----- Supplied data

-- ==== Sys2Proof/Machine/VecRun.lean ====
section
/-! DEFINITION. The vector engine: what a started command does, its flags and traps, and retirement (13 R280 to R285;
06 R129, R130). -/

namespace Sys2Proof.Machine

/-- The effect of a vector instruction that touches no memory. -/
def vecCompute (c : Captured) (t : Thread) : VRes :=
  match c.instr with
  | .vbcast d _ m => effVbcast c t d m
  | .vmovsToG _ a => effVmovsToG c t a
  | .vmovsToV d _ => effVmovsToV c t d
  | .vext _ a _ => effVext c t a
  | .viota d m => effViota c t d m
  | .vadd d a b m => effVadd c t d a b m
  | .vsub d a b m => effVsub c t d a b m
  | .vmul d a b m => effVmul c t d a b m
  | .vfma d a b m => effVfma c t d a b m
  | .vfms d a b m => effVfms c t d a b m
  | .vfnma d a b m => effVfnma c t d a b m
  | .vmin d a b m => effVmin c t d a b m
  | .vmax d a b m => effVmax c t d a b m
  | .vabs d a m => effVabs c t d a m
  | .vneg d a m => effVneg c t d a m
  | .vclass d a m => effVclass c t d a m
  | .viadd d a b m => effViadd c t d a b m
  | .visub d a b m => effVisub c t d a b m
  | .vimul d a b m => effVimul c t d a b m
  | .vimad d a b m => effVimad c t d a b m
  | .vimin d a b m => effVimin c t d a b m
  | .vimax d a b m => effVimax c t d a b m
  | .vand d a b m => effVand c t d a b m
  | .vor d a b m => effVor c t d a b m
  | .vxor d a b m => effVxor c t d a b m
  | .vshl d a b m => effVshl c t d a b m
  | .vshr d a b m => effVshr c t d a b m
  | .vsra d a b m => effVsra c t d a b m
  | .vexp2 d a m => effVexp2 c t d a m
  | .vlog2 d a m => effVlog2 c t d a m
  | .vrcp d a m => effVrcp c t d a m
  | .vrsq d a m => effVrsq c t d a m
  | .vsqrt d a m => effVsqrt c t d a m
  | .vtanh d a m => effVtanh c t d a m
  | .vcvt d a dt m r k => effVcvt c t d a dt m r k
  | .vqnt d a b m n f => effVqnt c t d a b m n f
  | .vdq d a b m f => effVdq c t d a b m f
  | .vrseed a b m => effVrseed c t a b m
  | .vrng d m => effVrng c t d m
  | .vred d a m o => effVred c t d a m o
  | .vscan d a m o => effVscan c t d a m o
  | .vperm d a b m => effVperm c t d a b m
  | .vrot d a _ m => effVrot c t d a m
  | .vshuf d a b m => effVshuf c t d a b m
  | .vcmp d a b m k => effVcmp c t d a b m k
  | .vicmp d a b m k => effVicmp c t d a b m k
  | .vsel d a b m => effVsel c t d a b m
  | .vmlog d a b o => effVmlog c t d a b o
  | .vmpop _ a => effVmpop c t a
  | _ => VRes.of t

/-- The lowest enabled flag that was raised (06 R130). -/
def lowFlag (x : Fl) : Nat := match lowest (fun k => x.getLsbD k) (List.range 6) with | some k => k | none => 0

/-- The trap of an enabled flag (06 R130): every raised flag, the lowest element that raised an enabled one, the bundle's
words and the instruction's address. -/
def flagTrap (c : Captured) (code : Nat) (fl : List (Nat × Fl)) : Trap :=
  let e := match lowest (fun _ => true) ((fl.filter (fun x => x.2 &&& c.en != 0)).map (fun x => x.1)) with
    | some i => i
    | none => 0
  ⟨208 + lowFlag (orFlags fl &&& c.en), BitVec.ofNat 64 (orFlags fl).toNat, BitVec.ofNat 64 e, c.words,
    BitVec.ofNat 64 (code + c.offset.toNat)⟩

/-- The effect of a started vector command, or its trap with the flags that FLAGS receives (13 R284). -/
def State.vecRun (s : State) (f : Frame) (r : Region) (c : Captured) (t : Thread) : Except (Trap × Fl) VRes :=
  match vmemOf c.instr with
  | some v =>
    match s.vmemEff f r c v t with
    | .error tr => .error (tr, 0)
    | .ok x => .ok x
  | none =>
    let x := vecCompute c t
    if orFlags x.fl &&& c.en != 0 then .error (flagTrap c f.code x.fl, orFlags x.fl) else .ok x

/-- A VECTOR TRAP: the instruction and the thread's later ones form its replay queue at once; the trap is on its way to the thread, which
issues nothing further once it has come (13 R284; log 41). -/
def State.vecTrap (s : State) (cmd : Cmd) (c : Captured) (tr : Trap) (fl : Fl) : State :=
  let mine (d : Cmd) : Bool := d.cl == cmd.cl && d.slot == cmd.slot && d.port == .vector
  let later := (s.cmds.filter mine).filterMap (fun d => d.vec)
  let s1 : State := { s with cmds := s.cmds.filter (fun d => !mine d) }
  (s1.modThread cmd.cl cmd.slot (fun t =>
    { t with vfcsr := t.vfcsr ||| BitVec.ofNat 64 (fl.toNat * 256), replay := c :: later ++ t.replay, vstop := true })).addAct
      Config.vecTrap cmd.cl cmd.slot [] (.vtrap ⟨cmd.ord, tr.cause, tr.i0, tr.i1, tr.i2, tr.i3, true⟩)

/-- A vector load that met an error in its data is counted (04 R100; 25 R447). -/
def State.countVec (s : State) (r : Region) (cl : Nat) (tr : Trap) : State :=
  if tr.cause = 464 ∨ tr.cause = 465 then s.countRead r cl (tr.cause == 465) tr.i0 else s

/-- The pieces that a vector load reads, one for each active element (05 R105; 13 R289); none for an instruction that reads no memory
or fails its checks. -/
def State.vecReads (s : State) (f : Frame) (r : Region) (c : Captured) (t : Thread) : List (Place × Nat) :=
  match vmemOf c.instr with
  | none => []
  | some v =>
    if v.store then []
    else match s.vecPlaces f r c v.form 0 (vget t.v v.ixg.toNat c.g) (activeOf c t v.m) with
      | .ok ps => ps.map (fun p => (p.2, c.w))
      | .error _ => []

/-- Bytes of source places, one piece for each part within one aligned 64-byte line; `acc` is the result so far, latest first. -/
def pieceLines : List Place → List (Place × Nat) → List (Place × Nat)
  | [], acc => acc.reverse
  | p :: r, [] => pieceLines r [(p, 1)]
  | p :: r, (q, n) :: acc => if q.sameLine p && p.line.2 == q.line.2 + n then pieceLines r ((q, n + 1) :: acc) else pieceLines r ((p, 1) :: (q, n) :: acc)

/-- One piece of a started command's reads goes on its way (05 R105; 15 R334). -/
def State.addPiece (s : State) (cmd : Cmd) (owner : Nat) (p : Place × Nat) : State :=
  let job : Job := .piece owner cmd.rgn cmd.knum p.1 p.2
  if p.1.isLocal then s.addAct 1 cmd.cl cmd.slot [] job else s.addActDie (s.loadDelay cmd.cl cmd.rgn p.1) cmd.cl cmd.slot [] job

/-- A started command reads memory: its pieces perform one by one, in any order, and it goes on once the last has. `got` is what it has
read at its start (05 R105, R115; 13 R283; log 7). -/
def State.startReading (s : State) (cmd : Cmd) (pulses : Nat) (ps : List (Place × Nat)) (got : List (Place × List Byte)) : State :=
  let s1 := ps.foldl (fun s p => s.walkedAt cmd.cl cmd.rgn p.1) s
  let s2 := ps.foldl (fun s p => s.addPiece cmd (s1.seq + ps.length) p) s1
  s2.addAct pulses cmd.cl cmd.slot ((List.range ps.length).map (fun k => s1.seq + k)) (.reading cmd got ((ps.flatMap (fun p => p.1.via)).eraseDups))

/-- Memory as a command's reads have found it. -/
def State.withRead (s : State) (rgn knum : Nat) (got : List (Place × List Byte)) : State :=
  got.foldl (fun s x => s.writeAt rgn knum x.1 x.2) s

/-- Retirements of a thread's earlier vector instructions that are still to come. -/
def State.ownRetires (s : State) (cl slot : Nat) : List Nat :=
  s.acts.filterMap (fun a =>
    if a.cl = cl ∧ a.slot = slot then
      match a.job with
      | .vretire .. | .vsig .. => some a.id
      | _ => none
    else none)

/-- The general register that a vector instruction writes. -/
def vecDst : Instr → Option (BitVec 5)
  | .vmovsToG d _ => some d
  | .vext d _ _ => some d
  | .vmpop d _ => some d
  | _ => none

/-- Pulses for which an instruction holds the engine (13 R283); `banks` are those of its bank conflicts (04 R77). Memory waits
are events of their own. -/
def vecHoldPulses (c : Captured) (banks : Nat) : Nat :=
  let regs := (vSpans c.ty c.g c.instr).foldl (fun n x => Nat.max n x.2) 1
  match c.instr with
  | .vexp2 .. | .vlog2 .. | .vrcp .. | .vrsq .. | .vsqrt .. | .vtanh .. => 4 * regs
  | .vperm .. | .vrot .. | .vshuf .. => 2 * regs
  | .vred .. | .vscan .. => c.g + 12
  | .vmovsToG .. | .vmovsToV .. | .vext .. | .vmlog .. | .vmpop .. | .vrseed .. | .vsig .. => 1
  | _ => Nat.max regs banks

/-- VSIGs of a cluster that have started and not signalled: they signal in start order (03 R64). -/
def State.openVsigs (s : State) (cl : Nat) : List Nat :=
  s.acts.filterMap (fun a => if a.cl = cl then (match a.job with | .vsig .. => some a.id | _ => none) else none)

/-- VSIG: the release scope of the thread's earlier vector writes is kept by waiting for their retirement; then it signals, behind
the VSIGs that started before it (03 R64; 13 R282; 05 R114). -/
def State.vsigRun (s : State) (cmd : Cmd) (e : BitVec 8) (inc : BitVec 2) : State :=
  s.addAct Config.signalLocal cmd.cl cmd.slot (s.ownRetires cmd.cl cmd.slot ++ s.openVsigs cmd.cl)
    (.vsig cmd.rgn cmd.knum e.toNat (2 ^ inc.toNat))

/-- The effect of a started vector command, its result and its retirement after n pulses; `v` is the state whose memory it reads. A
result for a general register comes after the retirement of the thread's earlier instructions (13 R280, R281; 15 R334). -/
def State.runVector (s v : State) (cmd : Cmd) (n : Nat) : State :=
  match cmd.vec, s.thread? cmd.cl cmd.slot, s.frame? cmd.cl cmd.rgn cmd.knum, s.region? cmd.rgn with
  | some c, some t, some f, some r =>
    match v.vecRun f r c t with
    | .error (tr, fl) => ((s.countVec r cmd.cl tr).faultWalk cmd.cl r tr.cause tr.i0).vecTrap cmd c tr fl
    | .ok x =>
      let s2 := s.modThread cmd.cl cmd.slot (fun _ => x.t)
      let sent := s2.sendLines cmd.cl cmd.slot cmd.rgn cmd.knum c.ga 0x10000 c.i2 (groupLines x.out []) []
      let s3 := sent.1
      let after := s3.ownRetires cmd.cl cmd.slot ++ sent.2
      match x.res, vecDst c.instr with
      | some v, some d =>
        (s3.addAct Config.vecToScalar cmd.cl cmd.slot (s3.ownRetires cmd.cl cmd.slot) (.result (.g d) v none)).addAct Config.vecToScalar cmd.cl
          cmd.slot (after ++ [s3.seq]) (.vretire cmd.rgn cmd.knum (orFlags x.fl))
      | _, _ => s3.addAct n cmd.cl cmd.slot after (.vretire cmd.rgn cmd.knum (orFlags x.fl))
  | _, _, _, _ => s

/-- A command of the vector port starts: a VSIG waits for its turn, a load reads its elements, and every other instruction has its effect
(13 R280 to R283). -/
def State.startVector (s : State) (cmd : Cmd) : State :=
  match cmd.vec, s.thread? cmd.cl cmd.slot, s.frame? cmd.cl cmd.rgn cmd.knum, s.region? cmd.rgn with
  | some c, some t, some f, some r =>
    let n := vecHoldPulses c (s.vecBankPulses f r c t)
    let s1 := (s.takeCmd cmd).hold cmd.cl .vector n
    match c.instr with
    | .vsig e i => s1.vsigRun cmd e i
    | _ => match s1.vecReads f r c t with
      | [] => s1.runVector s1 cmd n
      | p :: ps => s1.startReading cmd n (p :: ps) []
  | _, _, _, _ => s.takeCmd cmd

/-- The end of a retirement: the thread's VWAIT ends when nothing is left (13 R281). -/
def State.retired (s : State) (cl slot : Nat) : State :=
  match s.thread? cl slot with
  | some t => if t.wait = .vwait ∧ s.unretired cl slot = 0 then s.endWait cl slot else s
  | none => s

/-- A result that waits for a retirement comes 10 pulses after it (15 R334). -/
def State.afterRetire (s : State) (id : Nat) : State :=
  { s with acts := s.acts.map (fun b =>
      match b.job with
      | .result .. => if b.after.contains id then { b with cyc := Nat.max b.cyc (s.pulse b.cl + Config.vecToScalar) } else b
      | _ => b) }

/-- VECTOR_RETIRE: the flags join FLAGS, a VSIG signals, and a VWAIT of the thread ends when nothing is left (13 R281, R282; 06 R129).
A vector trap comes to its thread (R284). -/
def execVectorRetire (id : Nat) (s : State) : Host.Outcome State Fault Refusal :=
  match s.act? id with
  | none => .next s
  | some a =>
    match a.job with
    | .vretire _ _ fl =>
      if !s.goneAll a.after then .next s
      else
        .next ((((s.dropAct id).afterRetire id).modThread a.cl a.slot (fun t =>
          { t with vfcsr := t.vfcsr ||| BitVec.ofNat 64 (fl.toNat * 256) })).retired a.cl a.slot)
    | .vtrap l => .next (((s.dropAct id).modThread a.cl a.slot (fun t => { t with late := t.late ++ [l] })).deliverLate a.cl a.slot)
    | .vsig rgn knum k n =>
      if !s.goneAll a.after then .next s else .next (((s.dropAct id).signal a.cl rgn knum k n).retired a.cl a.slot)
    | _ => .next s

end Sys2Proof.Machine
end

----------

# Problem statement:
List every line in the records above that contains the word "engine".

# Task result:
/-! DEFINITION. The vector engine: what a started command does, its flags and traps, and retirement (13 R280 to R285;
/-- Pulses for which an instruction holds the engine (13 R283); `banks` are those of its bank conflicts (04 R77). Memory waits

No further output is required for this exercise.